This issue tracker has been migrated to GitHub, and is currently read-only.
For more information, see the GitHub FAQs in the Python's Developer Guide.

classification
Title: wsgiref.handlers.BaseHandler and subclasses of str
Type: behavior Stage: resolved
Components: Library (Lib) Versions: Python 2.7
process
Status: closed Resolution: not a bug
Dependencies: Superseder:
Assigned To: Nosy List: andreypopp, eric.araujo, exarkun, ods, pitrou, pje, r.david.murray, riffm
Priority: normal Keywords: patch

Created on 2011-01-18 17:29 by riffm, last changed 2022-04-11 14:57 by admin. This issue is now closed.

Files
File name Uploaded Description Edit
pep-3333-no-subclasses.diff eric.araujo, 2011-06-04 14:50
Messages (24)
msg126471 - (view) Author: Tim Perevezentsev (riffm) Date: 2011-01-18 17:29
This code:

    assert type(val) is StringType,"Header values must be strings"

(from here http://svn.python.org/view/python/tags/r271/Lib/wsgiref/handlers.py?revision=86833&view=markup)

from "start_response" method, is not allowing to use str subclasses objects as header value.

Usecase:

I made class URL which subclasses str and has additional methods to manipulate query string. It is very handy. But when I need to set header
"Location" with URL object as value I get assertion error.

Can't we do this instead:

    assert isinstance(val, str),"Header values must be strings"
msg126478 - (view) Author: Éric Araujo (eric.araujo) * (Python committer) Date: 2011-01-18 19:16
This is by design.  PEP 333 and PEP 3333 contain more information about that.  You’ll need to convert your objects to str before passing them to start_response.  Sorry!
msg126480 - (view) Author: Tim Perevezentsev (riffm) Date: 2011-01-18 19:25
str - immutable.

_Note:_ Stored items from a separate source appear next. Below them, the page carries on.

/-- A column of the first bytes that does not correct. -/
def flawed (s : State) : State := { s with env := { s.env with badColumns := [0x3000] } }

/-- O13: loads that wait for a refresh and that do not, of 1 and of 16 bytes, of an unmapped address, of a misaligned one and of a bad column. -/
theorem witness_ScalarLoads :
    let s := cached (sregs [(2, 0x3000)])
    (reqLoad 0x40 (checkLd (memw 0 0 0 0)) (memw 0 0 0 0) s).ready s = true
    ∧ (reqLoad 0x41 (checkLdx (memw 3 2 0 0)) (memw 3 2 0 0) s).ready s = true
    ∧ reachedAt (reach s (s.coreAccess .read) [{ va := 0x3000, len := 1, align := 1 }]) [[0x3000]] = true
    ∧ reached (reach s (s.coreAccess .read) [{ va := 0x3000, len := 16, align := 16 }]) 1 = true
    ∧ faulted (reach s (s.coreAccess .read) [{ va := 0x50000000, len := 8, align := 1 }]) 0x05 = true
    ∧ faulted (reach s (s.coreAccess .read) [{ va := 0x3001, len := 16, align := 16 }]) 0x04 = true
    ∧ s.orderWaits (memw 0 0 0 0) false = false ∧ (keptWaiting (sregs [(2, 0x3000)])).orderWaits (memw 0 0 0 0) true = true
    ∧ (reqLoad 0x40 (checkLd (memw 0 0 0 0)) (memw 0 0 0 0) (keptWaiting (sregs [(2, 0x3000)]))).ready (keptWaiting (sregs [(2, 0x3000)])) = true
    ∧ s.eccBad [0x3000] = false ∧ (flawed s).eccBad [0x3000] = true
    ∧ ({ op := 0x43, ok := checkPref { memw 0 0 0 0 with d := 0 }, pred := 0, srcs := [(2, false)] } : Req).ready s = true := by decide +kernel

/-- O14: a release that waits for a refresh and one that does not; plain stores of 1 and of 16 bytes, TAIL, another word of a queue page, RESUME with 1 and with 0, and a fault. -/
theorem witness_ScalarStores :
    let s := cached (sregs [(2, 0x3000), (4, 1)])
    (reqStore (memw 0 0 0 0) s).ready s = true ∧ (reqStore (memw 3 2 2 4) s).ready s = true
    ∧ reachedAt (reachStore s (s.coreAccess .write) [{ va := 0x3000, len := 1, align := 1 }]) [[0x3000]] = true
    ∧ reached (reachStore s (s.coreAccess .write) [{ va := 0x40000018, len := 8, align := 1 }]) 1 = true
    ∧ regionOf 0xC00000000018 = .queuePage ∧ 0xC00000000018 % 4096 = 0x18
    ∧ reached (reachStore s (s.coreAccess .write) [{ va := 0x400007F8, len := 8, align := 1 }]) 1 = true
    ∧ reached (reachStore s (s.coreAccess .write) [{ va := 0x40001038, len := 8, align := 1 }]) 1 = true
    ∧ regionOf 0xC00000400038 = .contextPage ∧ 0xC00000400038 % 4096 = 0x38
    ∧ faulted (reachStore s (s.coreAccess .write) [{ va := 0x50000000, len := 8, align := 1 }]) 0x05 = true
    ∧ s.orderWaits (memw 0 0 2 4) false = false ∧ (keptWaiting (sregs [(2, 0x3000)])).orderWaits (memw 0 0 2 4) false = true
    ∧ (reqStore (memw 0 0 2 4) (keptWaiting (sregs [(2, 0x3000)]))).ready (keptWaiting (sregs [(2, 0x3000)])) = true := by decide +kernel
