/-- The record the encoder chooses is well-formed, and what a decoder with the same window computes from
it is the value written, however the leading count was clamped (40_encoder.md section 5, 41_decoder.md
section 4). -/
def Obligations.ChosenRecordCarriesValue : Prop :=
  ∀ (cfg : Config) (w : Word) (e : Enc), e.Inv cfg →
    match chosenRecord cfg w e with
    | .same => w = e.prev
    | .reuse m => Record.wf e.window (.reuse m) = true ∧ e.prev ^^^ deltaOf e.window.trail m = w
    | .newWindow lead s6 m => Record.wf e.window (.newWindow lead s6 m) = true ∧
        e.prev ^^^ deltaOf (newRecordWindow lead s6).trail m = w

/-! ## ENC_FLUSH, ENC_BYTES, ENC_RESET -/

/-- A second flush changes nothing (40_encoder.md R151). -/
def Obligations.FlushIsIdempotent : Prop :=
  (∀ s : State, s.enc.finished = true → exec .encFlush s = .next s) ∧
  (∀ s t : State, exec .encFlush s = .next t → exec .encFlush t = .next t)

/-- Flush of an empty session: the buffer is the header and the sentinel's eight bytes, without padding;
with the default parameters it is 10 7F F8 00 00 00 00 00 01 (40_encoder.md R152). -/
def Obligations.FlushOfEmptySession : Prop :=
  ∀ s : State, s.Inv → s.enc.first = true →
    ∃ e, exec .encFlush s = .next { s with enc := e } ∧
      e.out.bytes = headerByte s.cfg.headerId :: bigEndian s.cfg.sentinel ∧ e.out.size = 9 ∧
      s.enc.Appended e (bitsOf s.cfg.sentinel 64) ∧ e.pcnt = 0#3 ∧ e.finished = true ∧
      (s.cfg = Config.default →
        e.out.bytes = [0x10#8, 0x7F#8, 0xF8#8, 0x00#8, 0x00#8, 0x00#8, 0x00#8, 0x00#8, 0x01#8])

/-- The END record is a REUSE or a NEW record, never SAME: the value before it is no NaN (40_encoder.md
R153). -/
def Obligations.EndRecordIsNeverSame : Prop :=
  ∀ s : State, s.Inv → s.enc.finished = false → s.enc.first = false →
    isNaN s.enc.prev = false ∧ s.enc.prev ≠ s.cfg.sentinel ∧ s.cfg.sentinel ^^^ s.enc.prev ≠ 0#64 ∧
    ((∃ m, chosenRecord s.cfg s.cfg.sentinel s.enc = .reuse m) ∨
     (∃ lead s6 m, chosenRecord s.cfg s.cfg.sentinel s.enc = .newWindow lead s6 m))

/-- ENC_FLUSH appends the END record and the padding and finalizes the stream; the window becomes the END
record's where that is a NEW record and is as before otherwise, and no other register changes. It faults exactly
where the bits do not fit, and raises no error (40_encoder.md sections 1 and 2). -/
def Obligations.FlushFinalizesStream : Prop :=
  ∀ s : State, s.enc.Inv s.cfg → s.enc.finished = false →
    let d := s.cfg.sentinel ^^^ s.enc.prev
    let L := clampLead s.cfg.leadClamp (clz64 d)
    let T := ctz64 d
    (s.enc.HasRoom s.cfg.outCap (flushBits s.cfg s.enc).length →
      ∃ e, exec .encFlush s = .next { s with enc := e } ∧
        e = { s.enc with prev := s.cfg.sentinel, first := false, finished := true, winValid := e.winValid,
                         lead := e.lead, trail := e.trail, out := e.out, pend := e.pend, pcnt := e.pcnt } ∧
        s.enc.Appended e (flushBits s.cfg s.enc) ∧ e.pcnt = 0#3 ∧
        (s.enc.first = true ∨ d = 0#64 ∨ reusesWindow L T s.enc = true →
          e.winValid = s.enc.winValid ∧ e.lead = s.enc.lead ∧ e.trail = s.enc.trail) ∧
        (s.enc.first = false → d ≠ 0#64 → reusesWindow L T s.enc = false →
          e.winValid = true ∧ e.lead.toNat = L ∧ e.trail.toNat = T)) ∧
    (¬ s.enc.HasRoom s.cfg.outCap (flushBits s.cfg s.enc).length →
      exec .encFlush s = .fault .capacityExceeded)

/-- ENC_BYTES writes the buffer and the error code on its result lines and no register; the result is the
completed bytes, and under `padded` it holds every bit written so far, filled with zeros to a byte
(40_encoder.md section 3). -/
def Obligations.BytesReturnsStream : Prop :=
  ∀ s : State, s.enc.Packed →
    ∃ obuf, exec .encBytes s = .next { s with res := { s.res with obuf := obuf, oerr := s.enc.err.code } } ∧
      (∀ a, a < s.enc.out.size → obuf[a]? = s.enc.out.read a) ∧
      (s.enc.pcnt = 0#3 → obuf = s.enc.out.bytes) ∧
      (s.cfg.preflushTail = .completeOnly → obuf = s.enc.out.bytes) ∧
      (s.cfg.preflushTail = .padded →
        streamOf obuf = s.enc.bits ++ List.replicate ((8 - s.enc.pcnt.toNat) % 8) false)
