-- ==== Sys2Proof/Laws/Unpacker.lean ====
section
/-! SUPPORT. What the bit unpacker can do: GetBits reads the bits of the attached stream that stand at
the cursor, or fails where they run past the end. -/

namespace Sys2Proof.Machine

@[simp] theorem byteBits_length (b : Byte) : (byteBits b).length = 8 := by simp [byteBits]

theorem byteBits_getElem? (b : Byte) (i : Nat) (h : i < 8) : (byteBits b)[i]? = some (b.getLsbD (7 - i)) := by
  rw [byteBits, bitsOf_getElem?, if_pos h, BitVec.getLsbD_setWidth]
  have h1 : 8 - 1 - i < 64 := by omega
  simp [h1]

theorem flatMap_byteBits_length (bs : List Byte) : (bs.flatMap byteBits).length = 8 * bs.length := by
  induction bs with
  | nil => rfl
  | cons b bs ih => rw [List.flatMap_cons, List.length_append, byteBits_length, ih, List.length_cons]; omega

@[simp] theorem streamOf_length (bs : List Byte) : (streamOf bs).length = 8 * (bs.length - 1) := by
  rw [streamOf, flatMap_byteBits_length, List.length_drop]

theorem flatMap_byteBits_getElem? (bs : List Byte) (p : Nat) :
    (bs.flatMap byteBits)[p]? = bs[p / 8]?.map fun b => b.getLsbD (7 - p % 8) := by
  induction bs generalizing p with
  | nil => simp
  | cons b bs ih =>
    rw [List.flatMap_cons]
    by_cases h : p < 8
    · rw [List.getElem?_append_left (by simpa using h), byteBits_getElem? _ _ h, Nat.div_eq_of_lt h,
        Nat.mod_eq_of_lt h]
      simp
    · rw [List.getElem?_append_right (by simpa using h), byteBits_length, ih]
      have h1 : p / 8 = (p - 8) / 8 + 1 := by omega
      have h2 : p % 8 = (p - 8) % 8 := by omega
      rw [h1, h2, List.getElem?_cons_succ]

/-- Bit `p` of the stream (10_state.md R25). -/
theorem streamBit_eq {inp : Memory} (h : inp.wf = true) (p : Nat) :
    streamBit inp p = (streamOf inp.bytes)[p]? := by
  rw [streamBit, Memory.read_eq h, streamOf, flatMap_byteBits_getElem?, List.getElem?_drop]

theorem readBits_eq {inp : Memory} (h : inp.wf = true) (n : Nat) :
    ∀ (p : Nat) (r : Word), p + n ≤ (streamOf inp.bytes).length →
      readBits inp p n r = some ((((streamOf inp.bytes).drop p).take n).foldl shiftIn r) := by
  induction n with
  | zero => intro p r _; simp [readBits]
  | succ n ih =>
    intro p r hp
    have hlt : p < (streamOf inp.bytes).length := by omega
    rw [readBits, streamBit_eq h, List.getElem?_eq_getElem hlt]
    simp only
    rw [ih (p + 1) _ (by omega), List.drop_eq_getElem_cons hlt, List.take_succ_cons, List.foldl_cons]

/-- GetBits on an attached decoder is the reader of the stream's bit string (20_memory.md R66). -/
theorem bitsAt_eq {d : Dec} (h : d.Attached) (p n : Nat) (hn : 1 ≤ n ∨ d.hasStream = true) :
    bitsAt d p n = bitsGet (streamOf d.inp.bytes) p n := by
  obtain ⟨hw, hs, hl, _⟩ := h
  have hlen : (streamOf d.inp.bytes).length = d.lim := by rw [streamOf_length, Memory.bytes_length, hl]
  unfold bitsAt bitsGet
  rw [hlen, wordOf]
  by_cases hp : p + n ≤ d.lim
  · have hst : d.hasStream = true := by
      rcases hn with hn | hn
      · have hsz : d.inp.size ≠ 0 := by intro h0; rw [hl, h0] at hp; omega
        rw [hs]; exact decide_eq_true hsz
      · exact hn
    simp only [hst, hp, decide_true, Bool.and_self, if_true]
    exact readBits_eq hw n p _ (by omega)
  · simp [hp]

/-- The unread bits of an attached decoder. -/
theorem Dec.rest_eq {d : Dec} (h : d.Attached) : d.rest = (streamOf d.inp.bytes).drop d.pos := by
  obtain ⟨_, hs, hl, hp⟩ := h
  have hlen : (streamOf d.inp.bytes).length = d.lim := by rw [streamOf_length, Memory.bytes_length, hl]
  unfold Dec.rest
  split
  · rw [← hlen, List.take_length]
  · rename_i h0
    have hz : d.inp.size = 0 := by simpa [hs] using h0
    have : streamOf d.inp.bytes = [] := List.eq_nil_of_length_eq_zero (by rw [hlen, hl, hz])
    rw [this]; simp

/-- GetBits at `k` bits past the cursor reads the unread bits. -/
theorem bitsAt_rest {d : Dec} (h : d.Attached) (k n : Nat) (hn : 1 ≤ n ∨ d.hasStream = true) :
    bitsAt d (d.pos + k) n = bitsGet d.rest k n := by
  rw [bitsAt_eq h _ _ hn, Dec.rest_eq h]
  have hlen : (streamOf d.inp.bytes).length = d.lim := by
    rw [streamOf_length, Memory.bytes_length, h.2.2.1]
  have hp := h.2.2.2
  simp only [bitsGet, List.length_drop, hlen, List.drop_drop]
  split <;> split <;> first | rfl | omega

/-- Buffers whose bytes spell the same bits are the same bytes. -/
theorem flatMap_byteBits_inj {xs ys : List Byte} (h : xs.flatMap byteBits = ys.flatMap byteBits) : xs = ys := by
  have hl : xs.length = ys.length := by
    have := congrArg List.length h
    simp only [flatMap_byteBits_length] at this; omega
  apply List.ext_getElem? 
  intro k
  by_cases hk : k < xs.length
  · rw [List.getElem?_eq_getElem hk, List.getElem?_eq_getElem (hl ▸ hk), Option.some.injEq]
    apply BitVec.eq_of_getLsbD_eq
    intro i hi
    have h1 := congrArg (fun l => l[8 * k + (7 - i)]?) h
    simp only [flatMap_byteBits_getElem?] at h1
    have h2 : (8 * k + (7 - i)) / 8 = k := by omega
    have h3 : 7 - (8 * k + (7 - i)) % 8 = i := by omega
    rw [h2, h3, List.getElem?_eq_getElem hk, List.getElem?_eq_getElem (hl ▸ hk)] at h1
    simpa using h1
  · rw [List.getElem?_eq_none (by omega), List.getElem?_eq_none (by omega)]

/-- The bytes of a word, most significant first, spell its bits (20_memory.md R68). -/
theorem bigEndian_bits (w : Word) : (bigEndian w).flatMap byteBits = bitsOf w 64 := by
  apply List.ext_getElem?
  intro i
  rw [flatMap_byteBits_getElem?, bitsOf_getElem?]
  unfold bigEndian
  by_cases hi : i < 64
  · have h8 : i / 8 < 8 := by omega
    have h7 : 7 - i % 8 < 8 := by omega
    have hx : 56 - 8 * (i / 8) + (7 - i % 8) = 63 - i := by omega
    simp [hi, List.getElem?_map, List.getElem?_range h8, h7, hx]
  · simp [hi]; omega

end Sys2Proof.Machine
end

So every str subclass object is normal string. I don't see any design violation here.
msg126483 - (view) Author: R. David Murray (r.david.murray) * (Python committer) Date: 2011-01-18 19:34
Eric, could you point out the part of the specification that requires exactly a string and makes a string subclass invalid?  I did a quick scan and couldn't find it, and unfortunately don't have the time to re-read the whole spec right now.
msg126487 - (view) Author: Éric Araujo (eric.araujo) * (Python committer) Date: 2011-01-18 19:46
See http://bugs.python.org/issue5800#msg121958
msg126488 - (view) Author: R. David Murray (r.david.murray) * (Python committer) Date: 2011-01-18 19:53
OK.  So he is saying that when the spec says "an object of type str" he means 'type(x) is str' as opposed to 'isinstance(x, str)'.  I would naively have expected the latter, as other people clearly do as well.  I didn't participate in any of the discussions that led to this decision, so I won't pursue it further, but it does break the expectation that many people have about how python programs work, so I expect we'll be seeing this bug report again sometime :)
msg126522 - (view) Author: Denis S. Otkidach (ods) * Date: 2011-01-19 11:00
Current behavior is unpythonic: documentation explicitly mentions isinstance as preferred way to check type (see http://docs.python.org/library/types.html ).

Also 2.7 is the last minor version with str as "main" string type. So I believe it should use isinstance(val, basestring) to help transition to Python 3.
msg126537 - (view) Author: PJ Eby (pje) * (Python committer) Date: 2011-01-19 16:43
Doesn't matter how unpythonic it is: the spec calls for exact types and has done so for six years already, so it's a bit late to do anything about it.  (And any version of Python that allowed string subclasses was in violation of the spec and therefore buggy.)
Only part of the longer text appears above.